Job submitted with id: 11960
Job submitted with id: 11961
Job submitted with id: 11962
Job submitted with id: 11963
Job submitted with id: 11964
== retrieving results ... ==
Python(33329,0xa00fb720) malloc: *** mmap(size=413696) failed (error
code=12)
*** error: can't allocate region
*** set a breakpoint in malloc_error_break to debug
Traceback (most recent call last):
File "./GA.py", line 591, in <module>
ga.run()
File "./GA.py", line 575, in run
self.p.evolve()
File "./GA.py", line 408, in evolve
jm.job(j).results(silent=True)
File "/opt/local/Library/Frameworks/Python.framework/Versions/2.6/
lib/python2.6/site-packages/xg.py", line 434, in job
self._updateJobs()
File "/opt/local/Library/Frameworks/Python.framework/Versions/2.6/
lib/python2.6/site-packages/xg.py", line 389, in _updateJobs
result = xgridParse(cmd)
File "/opt/local/Library/Frameworks/Python.framework/Versions/2.6/
lib/python2.6/site-packages/xg.py", line 233, in xgridParse
return NSString.stringWithString_(result[1]).xGridPropertyList()

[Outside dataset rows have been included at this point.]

-- ==== Sys2Proof/Syntax.lean ====
section
/-! DEFINITION. The instructions: one constructor for each of the 35 rows of spec/opcode_table.json,
carrying only the operands it needs (30_encoding.md R85, R86). -/

namespace Sys2Proof

/-- The opcode type of R85, in the order of R86. `x` and `y` are register indices, `nnn` a 12-bit
address, `kk` an 8-bit immediate, `n` the row count of DRW (R82, R84). -/
inductive Instr where
  /-- 0nnn, SYS nnn (41_control_flow.md R120) -/
  | sys (nnn : Addr12)
  /-- 00E0, CLS (44_display.md R180) -/
  | cls
  /-- 00EE, RET (R121) -/
  | ret
  /-- 1nnn, JP nnn (R122) -/
  | jp (nnn : Addr12)
  /-- 2nnn, CALL nnn (R123) -/
  | call (nnn : Addr12)
  /-- 3xkk, SE Vx, kk (R124) -/
  | seImm (x : RegIdx) (kk : Byte)
  /-- 4xkk, SNE Vx, kk (R125) -/
  | sneImm (x : RegIdx) (kk : Byte)
  /-- 5xy0, SE Vx, Vy (R126) -/
  | seReg (x y : RegIdx)
  /-- 6xkk, LD Vx, kk (42_load_index.md R140) -/
  | ldImm (x : RegIdx) (kk : Byte)
  /-- 7xkk, ADD Vx, kk (43_arith.md R161) -/
  | addImm (x : RegIdx) (kk : Byte)
  /-- 8xy0, LD Vx, Vy (R141) -/
  | ldReg (x y : RegIdx)
  /-- 8xy1, OR Vx, Vy (R163) -/
  | or (x y : RegIdx)
  /-- 8xy2, AND Vx, Vy (R164) -/
  | and (x y : RegIdx)
  /-- 8xy3, XOR Vx, Vy (R165) -/
  | xor (x y : RegIdx)
  /-- 8xy4, ADD Vx, Vy (R166) -/
  | addReg (x y : RegIdx)
  /-- 8xy5, SUB Vx, Vy (R167) -/
  | sub (x y : RegIdx)
  /-- 8xy6, SHR Vx (, Vy) (R168) -/
  | shr (x y : RegIdx)
  /-- 8xy7, SUBN Vx, Vy (R169) -/
  | subn (x y : RegIdx)
  /-- 8xyE, SHL Vx (, Vy) (R170) -/
  | shl (x y : RegIdx)
  /-- 9xy0, SNE Vx, Vy (R127) -/
  | sneReg (x y : RegIdx)
  /-- Annn, LD I, nnn (R142) -/
  | ldI (nnn : Addr12)
  /-- Bnnn, JP V0, nnn (R128) -/
  | jpV0 (nnn : Addr12)
  /-- Cxkk, RND Vx, kk (R171) -/
  | rnd (x : RegIdx) (kk : Byte)
  /-- Dxyn, DRW Vx, Vy, n (R181) -/
  | drw (x y : RegIdx) (n : Fin 16)
  /-- Ex9E, SKP Vx (45_keypad_timer.md R191) -/
  | skp (x : RegIdx)
  /-- ExA1, SKNP Vx (R192) -/
  | sknp (x : RegIdx)
  /-- Fx07, LD Vx, DT (R194) -/
  | ldVDt (x : RegIdx)
  /-- Fx0A, LD Vx, K (R193) -/
  | ldK (x : RegIdx)
  /-- Fx15, LD DT, Vx (R195) -/
  | ldDtV (x : RegIdx)
  /-- Fx18, LD ST, Vx (R196) -/
  | ldStV (x : RegIdx)
  /-- Fx1E, ADD I, Vx (R143) -/
  | addI (x : RegIdx)
  /-- Fx29, LD F, Vx (R144) -/
  | ldF (x : RegIdx)
  /-- Fx33, LD B, Vx (R145) -/
  | ldB (x : RegIdx)
  /-- Fx55, LD [I], Vx (R146) -/
  | ldMemV (x : RegIdx)
  /-- Fx65, LD Vx, [I] (R147) -/
  | ldVMem (x : RegIdx)
  deriving DecidableEq, Repr

end Sys2Proof
end

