-- ==== Sys2Proof/WellFormed.lean ====
section
/-! DEFINITION. Which instructions a word can spell under a configuration. The operand types already
bound every field; what is left to check is the SYS row (30_encoding.md R88, R95). -/

namespace Sys2Proof

/-- An instruction that some word decodes to under `cfg`. Only SYS is restricted: it is an opcode only
when SYS_POLICY = ignore (R88), and the words 00E0 and 00EE are CLS and RET, never SYS (R86, R95). -/
def wellFormed (cfg : Config) : Instr → Bool
  | .sys nnn => cfg.sysPolicy == .ignore && nnn != 0x0E0#12 && nnn != 0x0EE#12
  | .cls | .ret | .jp _ | .call _ | .seImm _ _ | .sneImm _ _ | .seReg _ _ | .ldImm _ _
  | .addImm _ _ | .ldReg _ _ | .or _ _ | .and _ _ | .xor _ _ | .addReg _ _ | .sub _ _
  | .shr _ _ | .subn _ _ | .shl _ _ | .sneReg _ _ | .ldI _ | .jpV0 _ | .rnd _ _ | .drw _ _ _
  | .skp _ | .sknp _ | .ldVDt _ | .ldK _ | .ldDtV _ | .ldStV _ | .addI _ | .ldF _ | .ldB _
  | .ldMemV _ | .ldVMem _ => true

end Sys2Proof
end

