-- ==== Sys2Proof/Decode.lean ====
section
/-! DEFINITION. The decoder (30_encoding.md R81 to R94), total on every word and rejecting an illegal one
by name, and after it the encoder (R95), written from the same table (R83, R86). Every bit pattern is the
conventional one, which the spec marks as general knowledge (log entry 8). -/

namespace Sys2Proof

/-- What the decoder answers (R85): a tagged opcode, or the decode fault of that word. -/
inductive Decoded where
  | op (i : Instr)
  | decodeFault (w : Word)
  deriving DecidableEq, Repr

/-- `w[15:12]`, the leading nibble, which selects the family (R81). -/
def fieldA (w : Word) : BitVec 4 := w.extractLsb' 12 4

/-- `x = w[11:8]`, the second nibble (R82). -/
def fieldX (w : Word) : RegIdx := (w.extractLsb' 8 4).toFin

/-- `y = w[7:4]`, the third nibble (R82). -/
def fieldY (w : Word) : RegIdx := (w.extractLsb' 4 4).toFin

/-- `n = w[3:0]`, the lowest nibble (R82). -/
def fieldN (w : Word) : BitVec 4 := w.extractLsb' 0 4

/-- `kk = w[7:0]`, the low 8 bits (R82). -/
def fieldKK (w : Word) : Byte := w.extractLsb' 0 8

/-- `nnn = w[11:0]`, the low 12 bits (R82). -/
def fieldNNN (w : Word) : Addr12 := w.extractLsb' 0 12

/-- Family 0x0: whole-word matches, and the SYS space (R88). -/
def decodeFamily0 (cfg : Config) (w : Word) : Decoded :=
  if w = 0x00E0#16 then .op .cls
  else if w = 0x00EE#16 then .op .ret
  else if cfg.sysPolicy = .ignore then .op (.sys (fieldNNN w))
  else .decodeFault w

/-- Family 0x8, selected by the lowest nibble (R90). -/
def decodeFamily8 (w : Word) : Decoded :=
  match fieldN w with
  | 0x0#4 => .op (.ldReg (fieldX w) (fieldY w))
  | 0x1#4 => .op (.or (fieldX w) (fieldY w))
  | 0x2#4 => .op (.and (fieldX w) (fieldY w))
  | 0x3#4 => .op (.xor (fieldX w) (fieldY w))
  | 0x4#4 => .op (.addReg (fieldX w) (fieldY w))
  | 0x5#4 => .op (.sub (fieldX w) (fieldY w))
  | 0x6#4 => .op (.shr (fieldX w) (fieldY w))
  | 0x7#4 => .op (.subn (fieldX w) (fieldY w))
  | 0xE#4 => .op (.shl (fieldX w) (fieldY w))
  | _ => .decodeFault w

/-- Family 0xE, selected by the trailing byte (R91). -/
def decodeFamilyE (w : Word) : Decoded :=
  match fieldKK w with
  | 0x9E#8 => .op (.skp (fieldX w))
  | 0xA1#8 => .op (.sknp (fieldX w))
  | _ => .decodeFault w

/-- Family 0xF, selected by the trailing byte (R91). -/
def decodeFamilyF (w : Word) : Decoded :=
  match fieldKK w with
  | 0x07#8 => .op (.ldVDt (fieldX w))
  | 0x0A#8 => .op (.ldK (fieldX w))
  | 0x15#8 => .op (.ldDtV (fieldX w))
  | 0x18#8 => .op (.ldStV (fieldX w))
  | 0x1E#8 => .op (.addI (fieldX w))
  | 0x29#8 => .op (.ldF (fieldX w))
  | 0x33#8 => .op (.ldB (fieldX w))
  | 0x55#8 => .op (.ldMemV (fieldX w))
  | 0x65#8 => .op (.ldVMem (fieldX w))
  | _ => .decodeFault w

/-- Families 0x5 and 0x9: the lowest nibble is examined only under STRICT_5_9 (R89). -/
def decodeFamily59 (cfg : Config) (w : Word) (i : Instr) : Decoded :=
  if cfg.strict59 && fieldN w != 0x0#4 then .decodeFault w else .op i

/-- The decode algorithm of R87. Of the sixteen families the last arm is 0xF. -/
def decode (cfg : Config) (w : Word) : Decoded :=
  match fieldA w with
  | 0x0#4 => decodeFamily0 cfg w
  | 0x1#4 => .op (.jp (fieldNNN w))
  | 0x2#4 => .op (.call (fieldNNN w))
  | 0x3#4 => .op (.seImm (fieldX w) (fieldKK w))
  | 0x4#4 => .op (.sneImm (fieldX w) (fieldKK w))
  | 0x5#4 => decodeFamily59 cfg w (.seReg (fieldX w) (fieldY w))
  | 0x6#4 => .op (.ldImm (fieldX w) (fieldKK w))
  | 0x7#4 => .op (.addImm (fieldX w) (fieldKK w))
  | 0x8#4 => decodeFamily8 w
  | 0x9#4 => decodeFamily59 cfg w (.sneReg (fieldX w) (fieldY w))
  | 0xA#4 => .op (.ldI (fieldNNN w))
  | 0xB#4 => .op (.jpV0 (fieldNNN w))
  | 0xC#4 => .op (.rnd (fieldX w) (fieldKK w))
  | 0xD#4 => .op (.drw (fieldX w) (fieldY w) (fieldN w).toFin)
  | 0xE#4 => decodeFamilyE w
  | _ => decodeFamilyF w

/-- The word at two bytes, `mem[a] << 8 OR mem[a+1]`: big-endian (20_memory.md R52). -/
def wordOfBytes (hi lo : Byte) : Word := hi.setWidth 16 <<< 8 ||| lo.setWidth 16

/-- Bits 15..8 of a word, the byte at the lower address (R52). -/
def highByte (w : Word) : Byte := w.extractLsb' 8 8

/-- Bits 7..0 of a word, the byte at the higher address (R52). -/
def lowByte (w : Word) : Byte := w.extractLsb' 0 8

/-- A register index or a row count as the 4-bit field of a word. -/
def nibble (k : Fin 16) : BitVec 4 := BitVec.ofFin k

/-- Format NNN of R83. -/
def encodeNNN (a : BitVec 4) (nnn : Addr12) : Word := a.setWidth 16 <<< 12 ||| nnn.setWidth 16

/-- Formats XKK and XF of R83 (in XF the trailing byte is the selector). -/
def encodeXKK (a : BitVec 4) (x : RegIdx) (kk : Byte) : Word :=
  a.setWidth 16 <<< 12 ||| (nibble x).setWidth 16 <<< 8 ||| kk.setWidth 16

/-- Format XYN of R83. -/
def encodeXYN (a : BitVec 4) (x y : RegIdx) (n : BitVec 4) : Word :=
  a.setWidth 16 <<< 12 ||| (nibble x).setWidth 16 <<< 8 ||| (nibble y).setWidth 16 <<< 4 ||| n.setWidth 16

/-- The encoder of R95: each opcode's pattern of R86 with its fields, n = 0 for SE and SNE of registers. -/
def encode : Instr → Word
  | .sys nnn    => encodeNNN 0x0#4 nnn
  | .cls        => 0x00E0#16
  | .ret        => 0x00EE#16
  | .jp nnn     => encodeNNN 0x1#4 nnn
  | .call nnn   => encodeNNN 0x2#4 nnn
  | .seImm x kk  => encodeXKK 0x3#4 x kk
  | .sneImm x kk => encodeXKK 0x4#4 x kk
  | .seReg x y  => encodeXYN 0x5#4 x y 0x0#4
  | .ldImm x kk => encodeXKK 0x6#4 x kk
  | .addImm x kk => encodeXKK 0x7#4 x kk
  | .ldReg x y  => encodeXYN 0x8#4 x y 0x0#4
  | .or x y     => encodeXYN 0x8#4 x y 0x1#4
  | .and x y    => encodeXYN 0x8#4 x y 0x2#4
  | .xor x y    => encodeXYN 0x8#4 x y 0x3#4
  | .addReg x y => encodeXYN 0x8#4 x y 0x4#4
  | .sub x y    => encodeXYN 0x8#4 x y 0x5#4
  | .shr x y    => encodeXYN 0x8#4 x y 0x6#4
  | .subn x y   => encodeXYN 0x8#4 x y 0x7#4
  | .shl x y    => encodeXYN 0x8#4 x y 0xE#4
  | .sneReg x y => encodeXYN 0x9#4 x y 0x0#4
  | .ldI nnn    => encodeNNN 0xA#4 nnn
  | .jpV0 nnn   => encodeNNN 0xB#4 nnn
  | .rnd x kk   => encodeXKK 0xC#4 x kk
  | .drw x y n  => encodeXYN 0xD#4 x y (nibble n)
  | .skp x      => encodeXKK 0xE#4 x 0x9E#8
  | .sknp x     => encodeXKK 0xE#4 x 0xA1#8
  | .ldVDt x    => encodeXKK 0xF#4 x 0x07#8
  | .ldK x      => encodeXKK 0xF#4 x 0x0A#8
  | .ldDtV x    => encodeXKK 0xF#4 x 0x15#8
  | .ldStV x    => encodeXKK 0xF#4 x 0x18#8
  | .addI x     => encodeXKK 0xF#4 x 0x1E#8
  | .ldF x      => encodeXKK 0xF#4 x 0x29#8
  | .ldB x      => encodeXKK 0xF#4 x 0x33#8
  | .ldMemV x   => encodeXKK 0xF#4 x 0x55#8
  | .ldVMem x   => encodeXKK 0xF#4 x 0x65#8

/-- The instruction as an option, `none` where the decoder answers a decode fault. -/
def Decoded.instr? : Decoded → Option Instr
  | .op i => some i
  | .decodeFault _ => none

/-- The instruction word whose low `nbits` bits are those of `w`, every bit above them 0. -/
def tableWord (nbits w : Nat) : Word := BitVec.ofNat 16 (w % 2 ^ nbits)

/-- What the decoder, under the default configuration (the one `State.reset` has), reads from a row's
word laid out as memory holds it, high byte first (R52); `none` on a decode fault. The words of the SYS
row are decode faults there, as R88 says (log entry 9). -/
def decodeTableWord (nbits w : Nat) : Option Instr :=
  let t := tableWord nbits w
  (decode Config.default (wordOfBytes (highByte t) (lowByte t))).instr?

end Sys2Proof
end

File "/opt/local/Library/Frameworks/Python.framework/Versions/2.6/
lib/python2.6/site-packages/xg.py", line 204, in xGridPropertyList
str = sep.join(lines)
MemoryError
============
It has nothing to do with the cluster, if I simply rerun my script it
will again run smoothly until the memory is filled up again.
What I have looked into so far:
- Removing the NSString extension altogether, but my xgrid CLI
apparently still returns old style plists. (BTW: is this solved in
Snow Leopard?)
- PyObjC: I suspected some missing "release" in the extended NSString
class. My (so far limited) understanding of Objective-C is that using
NSString.stringWithString() should autorelease the memory after usage.
And this is how it's done in PyXG. The PyObjC bridge should then take
care of it.
- JobSpecification dictionary: I suspected the JobSpecification
dictionary to be getting too big. However, the 3 files that are sent
to the agents (a C++ exe and two config files) are not more than 1 MB
in total. Manual inspection of jobs didn't reveal anything unusual.
In order to exclude a problem of my code, I extracted the main bits
that call PyXG. The dummy jobs consist of a script "printnumber.py"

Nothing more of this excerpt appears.